##### DATA LISTING #####
/-- Decode a frame in a window of channel `n`; `space` is the free space of the RX FIFO (R88, R97 to R101, R105). A collision
of a parity bit alone counts nowhere: DESIGN CHOICE, log entry 81. At A212 to A848 an answer's last parity bit is even:
PRESUMED, log entry 74. -/
def State.decodeFrame (s : State) (n : Nat) (w : Window) (airBits space : Nat) (r : RxFrame) : Decoded :=
  let all := s.classify n w.mode r.bits
  let g := if 8 < airBits ∧ airBits % 8 ≠ 0 then 8 - airBits % 8 else 8
  let sp := if w.mode < 4 then splitParity (w.mode != 0) (all.length + 1) g (g == 8) all else (all, false)
  let data := sp.1
  let len := data.length
  let isCut := r.cut || (8 ≤ w.mode && twoEmpty all)
  let isCoding := !r.framing || (all.any fun b => b.viol) || (w.crc != 0 && len % 8 != 0)
  let isColl := data.any fun b => b.coll && !b.capt
  let capt := data.any fun b => b.capt
  let crcOk := w.crc == 0 || crcGood w.crc (bitsBytes (len / 8 + 1) (data.map fun b => b.v))
  let code :=
    if space < 8 + ceilDiv len 8 then 9
    else if isCut then 7
    else if isCoding then 6
    else if isColl then 5
    else if sp.2 then 4
    else if !crcOk then 3
    else if capt then 2
    else 0
  { code := code, bits := data
    cpos := (data.findIdx? fun b => b.coll).getD 4095, ncoll := (data.filter fun b => b.coll).length, capt := capt
    cmap := bitsNat ((data.take 64).map fun b => b.coll) }

/-- Event codes that are delivered (R101). -/
def deliveredCode (code crc : Nat) : Bool := code == 0 || code == 2 || (code == 5 && crc == 0)

/-- The counters of a frame event (R110). -/
def State.countEvent (s : State) (n code crc ncoll : Nat) : State :=
  let s1 := s.wr (R.CH_RXSTAT_LAST_FEV n) code
  let s2 := if deliveredCode code crc then s1.bump (R.CH_RXCNT_0_N_OK n) else s1
  let s3 := if code = 3 ∨ code = 4 ∨ code = 6 ∨ code = 7 then s2.bump (R.CH_RXCNT_0_N_CRC n) else s2
  let s4 := if code = 1 then s3.bump (R.CH_RXCNT_1_N_NORESP n) else s3
  let s5 := if code = 9 then (s4.bump (R.CH_RXCNT_2_N_OVF n)).setFlag (R.CH_RXSTAT_OVF n) else s4
  if 0 < ncoll then s5.bump (R.CH_RXCNT_1_N_COLL n) else s5

/-- A frame event reaches the sequencer of channel `n`, `good` when its frame was delivered (R101, R225): an RX takes it, or it
waits for one, in place of the event of an earlier window. An RX that has collected that one since this window opened leaves none
to collect (R229): DEDUCED, log entry 121. -/
def State.handEvent (s : State) (n code : Nat) (good : Bool) : State :=
  match s.blockOf n with
  | some (.rx rd) => s.modSeq n fun q => q.takeEvent rd (BitVec.ofNat 4 code) good
  | _ =>
    if ((s.ch n).win.map fun w : Window => w.taken) = some true then s
    else s.modCh n fun c => { c with ev := some (BitVec.ofNat 4 code), evGood := good }

/-- The frame record of R108. -/
def recordBytes (nbits : Nat) (d : Decoded) (rssi fdt : Nat) (clip : Bool) : List Byte :=
  leBytes 4 (nbits % 2 ^ 15 + 2 ^ 15 * d.capt.toNat + 2 ^ 16 * min d.cpos 4095 + 2 ^ 28 * min d.ncoll 15)
    ++ leBytes 4 (min rssi 65535 + 2 ^ 16 * min fdt 32767 + 2 ^ 31 * clip.toNat)

/-- The collision registers of a frame (R89). -/
def State.noteColl (s : State) (n : Nat) (d : Decoded) : State :=
  let s1 := s.wrWord (R.CH_RXCOLL n) (BitVec.ofNat 32 (min d.cpos 4095 + 2 ^ 12 * min d.ncoll 15 + 2 ^ 16 * d.capt.toNat))
  (s1.wr (R.CH_RXCMAP_0_CMAP_LO n) d.cmap).wr (R.CH_RXCMAP_1_CMAP_HI n) (d.cmap / 2 ^ 32)

/-- A frame ends in the window of lead `n` (R101, R105, R112); one whose record found no space at its SOF is not delivered. A
frame of the engine's own leaves the FIFO's pointers as they were: DESIGN CHOICE, log entry 112. -/
def State.endFrame (s : State) (n : Nat) (w : Window) (r : RxFrame) : State :=
  let c := s.ch n
  let d := s.decodeFrame n w c.airBits (if w.room then c.rxf.space rxSize else 0) r
  let raw := d.bits.map fun b => b.v
  let vals := if w.crc = 0 then raw else raw.take (raw.length - 16)
  let data := bitsBytes (vals.length / 8 + 1) vals
  let got := deliveredCode d.code w.crc
  let s1 : State := { s with fresh := s.fresh + 1 }
  let s2 := ((s1.noteColl n d).countEvent n d.code w.crc d.ncoll).modCh n fun c => { c with win := some { w with done := true } }
  let clipped := (s.team n).filter fun m => bitOf r.clip.toNat m
  let s3 := s2.each clipped fun s m => s.setFlag (R.CH_RXSTAT_CLIP m)
  match s3.jobLead n with
  | none => s3
  | some j =>
    let ask := if d.code = 0 then s3.askLocate j w.swarm else (s3, none)
    if w.engine then
      ask.1.engineEvent n
        { code := d.code, bits := (if got then vals else raw).take 96, caps := d.bits.map fun b => b.capt, cpos := min d.cpos 4095, ncoll := d.ncoll
          rssi := w.rssi, loc := ask.2 }
    else
      let rec' := recordBytes vals.length d w.rssi w.fdt (!clipped.isEmpty) ++ data
      let s4 := if got then ask.1.modCh n fun c => { c with rxf := c.rxf.append rec' } else ask.1
      (s4.noteEvent j d.code got vals.length data).handEvent n d.code got

/-! ## Commands -/

/-- TO in µs that a ROM routine names for the window of a frame: FWT with S(WTX) after the ATS of a Type 4 card (R95), and W2MAX for
a W1 of Type 2 or of ISO/IEC 15693 with option flag 0 (the table of write steps, R172). -/
def State.romTo (s : State) (j : Job) (mode margin : Nat) : Option Nat :=
  let kind := s.tagKind j
  if !j.isRom || j.isInventory then none
  else if kind = 2 then
    match j.rom.fwi with
    | some f => if j.rom.cmd.toNat / 16 = 0xD then none else some (blockTo mode f j.rom.wtxm margin)
    | none => none
  else if j.isWriter && j.write.cur == .w1 && !j.write.eofDue then
    some (ceilDiv (100 * (13560 * s.w2maxMs j + (sofTiming mode false 0).2)) 1356 + margin)
  else none

/-- RX of lead `n` takes the event that is held, or waits for the one of the window that is open (R229). -/
def State.collectEvent (s : State) (n : Nat) (rd : GReg) : State :=
  match (s.ch n).ev with
  | some code => s.modCh n fun c => { c with
      ev := none, win := c.win.map fun w : Window => { w with taken := true }, seq := c.seq.takeEvent rd code c.evGood }
  | none => s.modSeq n fun q => { q with run := .blocked (.rx rd) }

/-- MOD_END: the last modulation edge ends; the members enter RXW and the window arms (R49, R80, R95). -/
def execModEnd (n : Ch) (s : State) : Host.Outcome State Fault Refusal :=
  let l := s.leadAt n.val
  match (s.ch l).txNow, (s.ch l).field with
  | some r, .mod =>
    let dflt := defaultTo r.rxMode (s.ch l).lastBit r.rawb (s.rd (R.CH_RXTIME_MARGIN_US l))
    let named := if r.engine then none else (s.jobLead l).bind fun j => s.romTo j r.rxMode (s.rd (R.CH_RXTIME_MARGIN_US l))
    let w : Window := { mode := r.rxMode, crc := r.rxCrc, toUs := named.getD (if r.rxto = 0 then dflt else r.rxto), engine := r.engine
                        earliest := earliestSof r.rxMode (s.ch l).lastBit }
    let s1 := (s.teamField l .rxw).each (s.team l) fun s m => s.armGain m
    let s2 := s1.modCh l fun c => { c with win := some w, txNow := none }
    let s3 := match s2.jobLead l with
      | none => s2
      | some j => s2.noteMod j
    .next (match s3.blockOf l with
      | some (.tx none) => s3.modSeq l Seq.resume
      | some (.tx (some rd)) => s3.collectEvent l rd
      | _ => s3)
  | _, _ => .next s

/-- The chain of one member measures a SOF (R81, R91). -/
def State.measureSof (s : State) (m : SofMeas) : State :=
  let n := m.ch.val
  let d := s.direction m
  let s1 := (s.wr (R.CH_RXRSSI_RSSI n) (min m.rssi 65535)).wr (R.CH_RXRSSI_NOISE n) (min m.noise 65535)
  let s2 := (s1.wrS (R.CH_RXVEC_VEC_I n) ((d.1 + 2 ^ 15) / 2 ^ 16)).wrS (R.CH_RXVEC_VEC_Q n) ((d.2 + 2 ^ 15) / 2 ^ 16)
  if s.isOn (R.CH_RXCTL_AGC n) then s2.modCh n fun c => { c with gain := BitVec.ofNat 4 (c.gain.toNat - min m.overs 3) } else s2

/-- SOF_DETECT: a response's SOF at or above MIN_DBUV (R81, R91, R93, R105, R202). One that comes too early is discarded (R92). In a swarm
exchange the lead's MIN_DBUV and EARLY_US hold for the combined signal, as its COLL_DB and capture settings do for the bits:
DESIGN CHOICE, log entry 116. -/
def execSofDetect (n : Ch) (meas : List SofMeas) (fdt : Nat) (s : State) : Host.Outcome State Fault Refusal :=
  let l := s.leadAt n.val
  let ms := meas.filter fun m => (s.team l).contains m.ch.val
  match (s.ch l).win, s.jobLead l with
  | some w, some j =>
    if w.sof || w.done || ms.isEmpty || decide (levelOf ((ms.map fun m => powOf m.rssi).sum) < 4 * (s.rd (R.CH_RXTHR_MIN_DBUV l) : Int))
    then .next s
    else if s.tooEarly l w fdt then .next (s.bump (R.CH_RXCNT_2_N_EARLY n.val))
    else
      let s1 := s.each ms fun s m => s.measureSof m
      let sw := if j.group.isSome then s1.swarmSof l ms else (s1, {})
      let rssi := ms.foldl (fun a m => max a m.rssi) 0
      let s2 := (({ sw.1 with fresh := sw.1.fresh + 1 } : State).wr (R.CH_RXFDT_FDT l) (min fdt 32767)).modCh l fun c =>
        { c with win := some { w with
          sof := true, fdt := fdt, rssi := rssi, swarm := sw.2, room := decide (8 ≤ c.rxf.space rxSize) } }
      .next ((s2.modInv l fun c => { c with sofSeen := true }).noteSof j)
  | _, _ => .next s

/-- FRAME_END: the frame whose SOF was detected ends (R101). -/
def execFrameEnd (n : Ch) (r : RxFrame) (s : State) : Host.Outcome State Fault Refusal :=
  let l := s.leadAt n.val
  match (s.ch l).win with
  | some w => .next (if w.sof && !w.done then s.endFrame l w r else s)
  | none => .next s

/-- RESPONSE_TIMEOUT: no SOF by TO: F_NORESP, and the window closes (R93). -/
def execResponseTimeout (n : Ch) (s : State) : Host.Outcome State Fault Refusal :=
  let l := s.leadAt n.val
  match (s.ch l).win with
  | some w =>
    if w.sof || w.done then .next s
    else
      let s1 := (s.countEvent l 1 w.crc 0).modCh l fun c => { c with win := some { w with done := true } }
      let s2 :=
        if w.engine then s1.engineEvent l { code := 1 }
        else
          match s1.jobLead l with
          | none => s1
          | some j => (s1.noteEvent j 1 false 0 []).handEvent l 1 false
      .next (s2.closeWindow l)
  | none => .next s

/-- WINDOW_CLOSE: the guard after a frame has ended (R94). -/
def execWindowClose (n : Ch) (s : State) : Host.Outcome State Fault Refusal :=
  let l := s.leadAt n.val
  match (s.ch l).win with
  | some w => .next (if w.done then s.closeWindow l else s)
  | none => .next s

/-- EARLY_SUBCARRIER: subcarrier too early is discarded and counted (R92). -/
def execEarlySubcarrier (n : Ch) (s : State) : Host.Outcome State Fault Refusal :=
  let l := s.leadAt n.val
  match (s.ch l).win with
  | some w => .next (if w.sof || w.done then s else s.bump (R.CH_RXCNT_2_N_EARLY n.val))
  | none => .next s

end Sys2Proof.Machine
end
#####
_WORK INSTRUCTION_: If a line falls between the first line of the entries and the line containing "let s2 := if", or is one of those two, restate it word for word; leave all other lines out.

_RESPONSE TO THIS TASK_:
/-- Decode a frame in a window of channel `n`; `space` is the free space of the RX FIFO (R88, R97 to R101, R105). A collision
of a parity bit alone counts nowhere: DESIGN CHOICE, log entry 81. At A212 to A848 an answer's last parity bit is even:
PRESUMED, log entry 74. -/
def State.decodeFrame (s : State) (n : Nat) (w : Window) (airBits space : Nat) (r : RxFrame) : Decoded :=
  let all := s.classify n w.mode r.bits
  let g := if 8 < airBits ∧ airBits % 8 ≠ 0 then 8 - airBits % 8 else 8
  let sp := if w.mode < 4 then splitParity (w.mode != 0) (all.length + 1) g (g == 8) all else (all, false)
  let data := sp.1
  let len := data.length
  let isCut := r.cut || (8 ≤ w.mode && twoEmpty all)
  let isCoding := !r.framing || (all.any fun b => b.viol) || (w.crc != 0 && len % 8 != 0)
  let isColl := data.any fun b => b.coll && !b.capt
  let capt := data.any fun b => b.capt
  let crcOk := w.crc == 0 || crcGood w.crc (bitsBytes (len / 8 + 1) (data.map fun b => b.v))
  let code :=
    if space < 8 + ceilDiv len 8 then 9
    else if isCut then 7
    else if isCoding then 6
    else if isColl then 5
    else if sp.2 then 4
    else if !crcOk then 3
    else if capt then 2
    else 0
  { code := code, bits := data
    cpos := (data.findIdx? fun b => b.coll).getD 4095, ncoll := (data.filter fun b => b.coll).length, capt := capt
    cmap := bitsNat ((data.take 64).map fun b => b.coll) }

/-- Event codes that are delivered (R101). -/
def deliveredCode (code crc : Nat) : Bool := code == 0 || code == 2 || (code == 5 && crc == 0)

/-- The counters of a frame event (R110). -/
def State.countEvent (s : State) (n code crc ncoll : Nat) : State :=
  let s1 := s.wr (R.CH_RXSTAT_LAST_FEV n) code
  let s2 := if deliveredCode code crc then s1.bump (R.CH_RXCNT_0_N_OK n) else s1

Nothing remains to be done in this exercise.